If the thought of someone slicing into your perineum as you're in the process of giving birth makes you shudder, take a deep breath and relax—routine episiotomies are definitely on the way out. A study published in Obstetrics & Gynecology, the peer-reviewed scientific journal of the American College of Obstetricians and Gynecologists (ACOG), revealed that, over the past two decades, there has been a significant reduction in the percentage of deliveries involving the use of episiotomy.

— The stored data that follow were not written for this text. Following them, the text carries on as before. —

-- ==== Sys2Proof/Machine/Dispatch.lean ====
section
/-! DEFINITION. Sys2Proof/Machine/Dispatch.lean: one arm per operation of spec/opcode_table.json. -/

namespace Sys2Proof.Machine

def exec (i : Instr) (s : State) : Host.Outcome State Fault Refusal :=
  match i with
  -- host commands
  | .scan => Sys2Proof.Machine.execScan s
  | .next => Sys2Proof.Machine.execNext s
  | .setph n => Sys2Proof.Machine.execSetph n s
  -- micro-operations
  | .oeoff => Sys2Proof.Machine.execOeoff s
  | .rowsel => Sys2Proof.Machine.execRowsel s
  | .fetch => Sys2Proof.Machine.execFetch s
  | .send => Sys2Proof.Machine.execSend s
  | .latchhi => Sys2Proof.Machine.execLatchhi s
  | .hold => Sys2Proof.Machine.execHold s
  | .latchlo => Sys2Proof.Machine.execLatchlo s
  | .oeon => Sys2Proof.Machine.execOeon s
  -- primitives of the hardware binding
  | .pindir line => Sys2Proof.Machine.execPindir line s
  | .pinset line level => Sys2Proof.Machine.execPinset line level s
  | .serbyte b => Sys2Proof.Machine.execSerbyte b s

end Sys2Proof.Machine
end

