-- ==== Sys2Proof/Laws/Invariants.lean ====
section
/-! SUPPORT. Sys2Proof/Laws/Invariants.lean: small consequences of the invariants, and that they do not look at the outside's actions. -/

namespace Sys2Proof.Machine

/-- A scan in progress means a working engine (R202, R233). -/
theorem working_of_busy {s : State} (h : Inv s) (hb : s.seq ≠ .idle) : s.working = true := by
  by_contra hw
  exact hb (h.stopped (Bool.eq_false_of_not_eq_true hw))

/-- An engine that has not failed has a panel at least (R7). -/
theorem panels_pos {s : State} (h : Inv s) (hf : s.failed = false) : 0 < s.panels := by
  have hv : 1 ≤ s.panelsWide ∧ 1 ≤ s.panelsHigh := by simpa [hf, topologyValid] using h.failed
  exact Nat.mul_pos hv.1 hv.2

theorem streamLen_pos {s : State} (h : Inv s) (hf : s.failed = false) : 0 < s.streamLen :=
  Nat.mul_pos (by decide) (panels_pos h hf)

/-- A working engine drives all its lines (R29). -/
theorem dir_of_working {s : State} (h : Inv s) (hw : s.working = true) : s.dir = Lines.all .out := by
  rw [h.directions, hw]
  rfl

/-- The topology fits the address port (R7, D21). -/
theorem addressFits_iff (s : State) : s.addressFits = true ↔ 64 * s.panels ≤ 2 ^ s.cfg.addressWidth :=
  decide_eq_true_iff

/-- With the output off no LED is lit (R185). -/
theorem ledLit_of_off {s : State} (h : s.oeOn = false) (j r xl : Nat) : s.ledLit j r xl = false := by
  simp [State.ledLit, h]

theorem inv_taken {s : State} (h : Inv s) : Inv s.taken :=
  ⟨h.memory, h.failed, h.stopped, h.counting, h.counted, h.directions, h.clock, h.latch, h.dark, h.select⟩

theorem darkBeforeOeon_taken {s : State} (h : DarkBeforeOeon s) : DarkBeforeOeon s.taken := h

theorem panelInv_taken {s : State} (h : PanelInv s) : PanelInv s.taken := ⟨h.shifting, h.shifted, h.shown, h.code⟩

theorem orderInv_taken {s : State} (h : OrderInv s) : OrderInv s.taken := ⟨h.watched⟩

end Sys2Proof.Machine
end

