-- ==== Sys2Proof/Tests/Slice0.lean ====
section
/-! SUPPORT. Sys2Proof/Tests/Slice0.lean: the checks refuse ill-formed terms, words written out from the spec decode to their operations, one
step of each operation gives the spec's vector (95_test_vectors.md 2.1 to 2.8), and for each statement a concrete state that meets its
hypotheses. Expected values are the spec's tables, not the model's answers. -/

namespace Sys2Proof.Tests

open Sys2Proof Sys2Proof.Machine

/-! ## Well-formedness: each check refuses something -/

theorem test_cmd_opcode_refused : cmdWordWf 0x40#8 = false ∧ cmdWordWf 0x00#8 = false ∧ cmdWordWf 0xFF#8 = false := by decide
theorem test_cmd_reserved_refused : cmdWordWf 0x14#8 = false ∧ cmdWordWf 0x2C#8 = false ∧ cmdWordWf 0x34#8 = false := by decide
theorem test_cmd_phase_field_refused : cmdWordWf 0x11#8 = false ∧ cmdWordWf 0x22#8 = false := by decide
theorem test_position_refused : positionCodeWf 0#4 = false ∧ positionCodeWf 9#4 = false ∧ positionCodeWf 15#4 = false := by decide
theorem test_line_refused : lineIndexWf 6#3 = false ∧ lineIndexWf 7#3 = false := by decide
theorem test_encoded_refused :
    (Encoded.cmd 0x3F#8).wf = false ∧ (Encoded.uop 0#4).wf = false ∧ (Encoded.pindir 6#3).wf = false ∧
      (Encoded.pinset 0b1100#4).wf = false := by decide
theorem test_codes_refused : Codes.bijective ⟨0, 0, 1, 2⟩ = false := by decide
theorem test_config_refused :
    Config.wf { Config.default with rowselCode := ⟨1, 1, 2, 3⟩ } = false ∧
      Config.wf { Config.default with panelRowdec := ⟨0, 1, 2, 2⟩ } = false ∧
      Config.wf { Config.default with tLatchMinUs := 9 } = false := by decide
theorem test_address_width_refused : State.reset.addressFits = true ∧
    (State.afterReset Config.default 2 1).addressFits = false := by decide
theorem test_topology_refused : topologyValid 0 1 = false ∧ topologyValid 1 0 = false := by decide
theorem test_default_accepted : Config.default.wf = true ∧ topologyValid 1 1 = true := by decide

/-! ## Decoding: words from 30_encoding.md R82, R87, R94 and 95_test_vectors.md 2.1 -/

theorem test_decode_commands : decode (.cmd 0b00010000#8) = .ok .scan ∧ decode (.cmd 0b00100000#8) = .ok .next ∧
    decode (.cmd 0b00110001#8) = .ok (.setph 1) ∧ decode (.cmd 0b00110010#8) = .ok (.setph 2) := by decide
theorem test_decode_illegal : [0x11#8, 0x14#8, 0x22#8, 0x2C#8, 0x34#8, 0x38#8, 0x3F#8, 0x00#8, 0x40#8, 0xFF#8].all
    (fun w => decide (decode (.cmd w) = .error .illegalCommand)) = true := by decide
theorem test_decode_positions : decode (.uop 0b0001#4) = .ok .oeoff ∧ decode (.uop 0b0010#4) = .ok .rowsel ∧
    decode (.uop 0b0011#4) = .ok .fetch ∧ decode (.uop 0b0100#4) = .ok .send ∧ decode (.uop 0b0101#4) = .ok .latchhi ∧
    decode (.uop 0b0110#4) = .ok .hold ∧ decode (.uop 0b0111#4) = .ok .latchlo ∧ decode (.uop 0b1000#4) = .ok .oeon := by decide
theorem test_decode_no_position : decode (.uop 0#4) = .error .idlePosition ∧ decode (.uop 9#4) = .error .noSuchPosition := by decide
theorem test_decode_primitives : decode (.pindir 0b011#3) = .ok (.pindir .sclk) ∧ decode (.pinset 0b1010#4) = .ok (.pinset .lat false) ∧
    decode (.pinset 0b0101#4) = .ok (.pinset .b true) ∧ decode (.serbyte 0b10100101#8) = .ok (.serbyte 0xA5#8) := by decide
theorem test_table_words : decodeTableWord 8 0x33 = some (.setph 3) ∧ decodeTableWord 8 8 = some .oeon ∧
    decodeTableWord 8 0 = none ∧ decodeTableWord 8 0x15 = none := by decide
theorem test_assembler : assemble "SETPH 3 ; set\nHOME\nFRAME".toList =
    some [0x33#8, 0x30#8, 0x10#8, 0x20#8, 0x10#8, 0x20#8, 0x10#8, 0x20#8, 0x10#8, 0x20#8] := by decide
theorem test_assembler_refuses : assemble "SETPH 4".toList = none ∧ assemble "scan".toList = none := by decide

/-! ## One step of each operation (95_test_vectors.md 2.2, 2.4, 2.5, 2.7) -/

/-- One panel right after reset, at a position, phase and count, with the output on. -/
def small (seq : Position) (phase : BitVec 2) (k : Nat) : State :=
  { State.reset with
    seq := seq
    phase := phase
    k := k
    sr := 0x01#8
    mem := [(59, 0x01#8)]
    lvl := { State.reset.lvl with oe := true } }

/-- What is read of the next state an operation answers. -/
def after {α : Type} (o : Host.Outcome State Fault Refusal) (f : State → α) : Option α :=
  match o with
  | .next t => some (f t)
  | .fault _ | .refused _ => none
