-- ==== Sys2Proof/Machine/State.lean ====
section
/-!
DEFINITION. The state of one module of the 7160 as plain data, the reasons a step can stop, and the state after reset
(spec 25 R348). INVENTORY.md lists every field with its rule and its reset value.
-/
namespace Sys2Proof.Machine

open Sys2Proof

/-- Bytes by address: addresses strictly rising, no entry equal to 0, which is what an unlisted address reads as
(R348 step 4 zeroes every HBM granule; on chip and in host memory: log 2, log 3). -/
abbrev Memory := List Host.Cell

/-! ## Threads -/

/-- Thread modes (R124); saving mode records the safe point through which it was entered. -/
inductive Mode where
  | normal
  | handler
  | saving (safePoint : Nat)
  | restoring
  deriving DecidableEq, Repr

/-- What a thread is doing as a whole: running, parked by YIELD (R128), hard-stopped (R47), or ended (R129). -/
inductive TStatus where
  | running
  | parked
  | stopped
  | exited
  deriving DecidableEq, Repr

/-! ## What happens-before what (R169..R181)

A write of global memory or of a scratchpad that some agent may not see yet is a `PastWrite` of `State.history`, under an
event number. What an agent knows is a set of such numbers; knowing passes from agent to agent along the edges of
happens-before (log 12). -/

/-- What happens-before what an agent does next, by number: writes, and the fences of `State.fenced`. Of those `seen`, the ones
`written` happen-before a write that is itself seen: they stand before a store-to-bank fence, which orders earlier writes alone
(R180). -/
structure Know where
  seen : List Nat
  written : List Nat
  deriving DecidableEq, Repr

/-- Nothing known. -/
def Know.none : Know := ⟨[], []⟩

/-- What has a number as a write has, and gives more to some who know it: an AFENCE (R179), a store-to-bank BFENCE (R180), the
completion of a BMV (R181). -/
inductive FencedKind where
  | views
  | toBank
  | completion
  deriving DecidableEq, Repr

/-- One of these, and what it gives: an AFENCE the writes that its thread joined, to who fences its own views; a store-to-bank fence
what a BMV sees whose issue follows it; a BMV's completion the BMV's accesses, at a bank-to-load fence. -/
structure Fenced where
  event : Nat
  kind : FencedKind
  gives : Know
  deriving DecidableEq, Repr

/-- What an agent sees: what it knows; the writes through other views that its AFENCE has joined (R179); and those that it
happens to see though nothing joins them. -/
structure Sight where
  know : Know
  across : List Nat
  glimpsed : List Nat
  deriving DecidableEq, Repr

/-- Nothing seen of what is still to spread. -/
def Sight.none : Sight := ⟨Know.none, [], []⟩

/-- What a release or full fence made ready to pass on: its scope, where its thread stood, of which wave it was, what it knew
(R172). -/
structure Released where
  scope : Scope
  core : CoreId
  wave : Nat
  know : Know
  deriving DecidableEq, Repr

/-- What a thread's store carries to who reads it: where the thread stood, and its wave, whose threads share every core; for a
thread of the same core, what the thread knew at the store (R171; none for a peer's scratchpad, R168); for an acquire fence, the
releases before it (R172). -/
structure Carried where
  core : CoreId
  wave : Nat
  near : Option Know
  releases : List Released
  deriving DecidableEq, Repr

/-- A fixed-latency result: `olds` are the values a read could return before the write, `bank` the register bank's value before it,
`val` the value written, `left` the distance still to go (R58, R62). One with none left stands while an older one of its register
has some. `event` numbers the write once something may order it before another thread's snapshot (R220). `paired`: it is half of a
pair result, which is written as one (R109, R140). Newest first. -/
structure InFlight where
  reg : Reg
  olds : List Word
  bank : Word
  val : Word
  left : Nat
  event : Option Nat
  paired : Bool
  deriving DecidableEq, Repr
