-- ==== Sys2Proof/Machine/Ops.lean ====
section
/-!
DEFINITION. The shared operations of the machine: port handles and deliveries (spec 17 R264..R267, R362; 15 R223; 01 R17,
R19), fault records (23 R322..R324), accepted stores taking effect (13 R191), the end of a launch (23 R321, R337), the
hard-save area (23 R331), taking a trap (R318, R319) and returning from one (07 R125), and how a thread instruction
executes (03 R57..R64, R69, R78).
-/
namespace Sys2Proof.Machine

open Sys2Proof

/-- No handle (R264). -/
def noHandle : Word := 0xFFFFFFFF

/-! ## Ports -/

/-- The parts of a handle (R264). -/
def handleDie (h : Word) : Nat := field h.toNat 28 4
def handleGen (h : Word) : Nat := field h.toNat 16 12
def handleIdx (h : Word) : Nat := field h.toNat 0 16

/-- A handle from its parts. -/
def handleOf (die gen idx : Nat) : Word := BitVec.ofNat 32 (die * 2 ^ 28 + gen % 4096 * 2 ^ 16 + idx)

/-- The present generation of an index. -/
def genOf (gens : List (Nat × Nat)) (idx : Nat) : Nat :=
  match gens.find? fun g => g.1 == idx with
  | some g => g.2
  | none => 0

/-- Count a free of an index (R264). -/
def bumpGen (gens : List (Nat × Nat)) (idx : Nat) : List (Nat × Nat) :=
  (idx, (genOf gens idx + 1) % 4096) :: gens.filter fun g => !(g.1 == idx)

/-- The die of a handle when the handle is not stale (R264); index 0 is always allocated, at generation 0 (R265). -/
def State.portDie (s : State) (h : Word) : Option Die :=
  match s.die? (handleDie h) with
  | none => none
  | some d =>
    if !d.inService then none
    else if handleIdx h = 0 then (if handleGen h = 0 then some d else none)
    else if (d.ports.any fun p => p.idx == handleIdx h) && genOf d.portGens (handleIdx h) == handleGen h then some d
    else none

/-- A handle that is stale or names no allocated port. -/
def State.stale (s : State) (h : Word) : Bool := (s.portDie h).isNone

/-- The port of a handle that is not stale and not a launch port. -/
def State.port? (s : State) (h : Word) : Option Port :=
  match s.portDie h with
  | none => none
  | some d => d.ports.find? fun p => p.idx == handleIdx h

/-- Change a port. -/
def State.mapPort (s : State) (h : Word) (f : PortKind → PortKind) : State :=
  s.mapDie (handleDie h) fun d =>
    { d with ports := updateIf (fun p => p.idx == handleIdx h) (fun p => { p with kind := f p.kind }) d.ports }

/-- The launches a launch port holds at most (R265). -/
def launchRoom : Nat := 256

/-- A die's launch port takes a launch: it has room, and so has the log of a recording module, which a replay does not fill (25 R351; log
46). That a SEND, PADD or SENDNF to it then fares as at a full port, though fewer than 256 launches are pending, is a DESIGN CHOICE:
R351 says only that launches stop entering (log 46). -/
def State.launchHasRoom (s : State) (d : Nat) : Bool :=
  match s.die? d with
  | some x => decide (x.launchPort.length < launchRoom) &&
      (!s.recording || !s.replay.isEmpty || decide (x.log.length < s.boot.logRoom))
  | none => false

/-- Enter a launch into a die's launch port; a recording module logs it (25 R351). -/
def State.enterLaunch (s : State) (d : Nat) (l : PendingLaunch) : State :=
  s.mapDie d fun x =>
    { x with launchPort := x.launchPort ++ [l], log := if s.recording then x.log ++ [.launch l false] else x.log }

A review of more than 34,000 vaginal deliveries at Thomas Jefferson University Hospital in Philadelphia, Pennsylvania, found that, during the years 1983 to 2000, the overall episiotomy rate fell from 69.6 percent of all vaginal births in 1983 to 19.4 percent in 2000. White women, whose episiotomy rates decreased from 79 percent to 32.1 percent during that time period, consistently underwent episiotomies more frequently than black women, whose rates fell from 60.5 percent to 11.2 percent.
The ACOG notes: "While one study found that black women are less likely than white women to deliver with vaginal lacerations, the authors (of the journal article) speculate that the racial disparity in episiotomy rates may be due in part to the non-scientific way in which some physicians determine who needs an episiotomy."
The episiotomy, a small incision made to widen the vaginal opening, which (theoretically) allows the baby's head to emerge more easily, first became popular in the 1940s, when childbirth shifted from the home to the hospital.
Although there was little data to support these beliefs, proponents of the procedure contended that a surgical incision could lessen the incidence of serious lacerations or tears to the perineum and reduce the rate of infection. It was also generally believed that this could prevent relaxation of the pelvic floor muscles, which can contribute to later incontinence.
Episiotomies were thought to shorten the pushing stage of labor, thereby reducing the risk of injury to the baby. (Early advocates felt that the pounding of the infant head against the intact perineum during the birth process could lead to intracranial hemorrhage and brain damage, even though the perineum is soft, elastic tissue quite unlikely to cause injury to a baby's skull).
Although a 1983 review of available literature found that the routine use of the episiotomy was unfounded, it was not until recently that the majority of doctors stopped doing them automatically and moved to performing them only when there were clear-cut indications that they were warranted.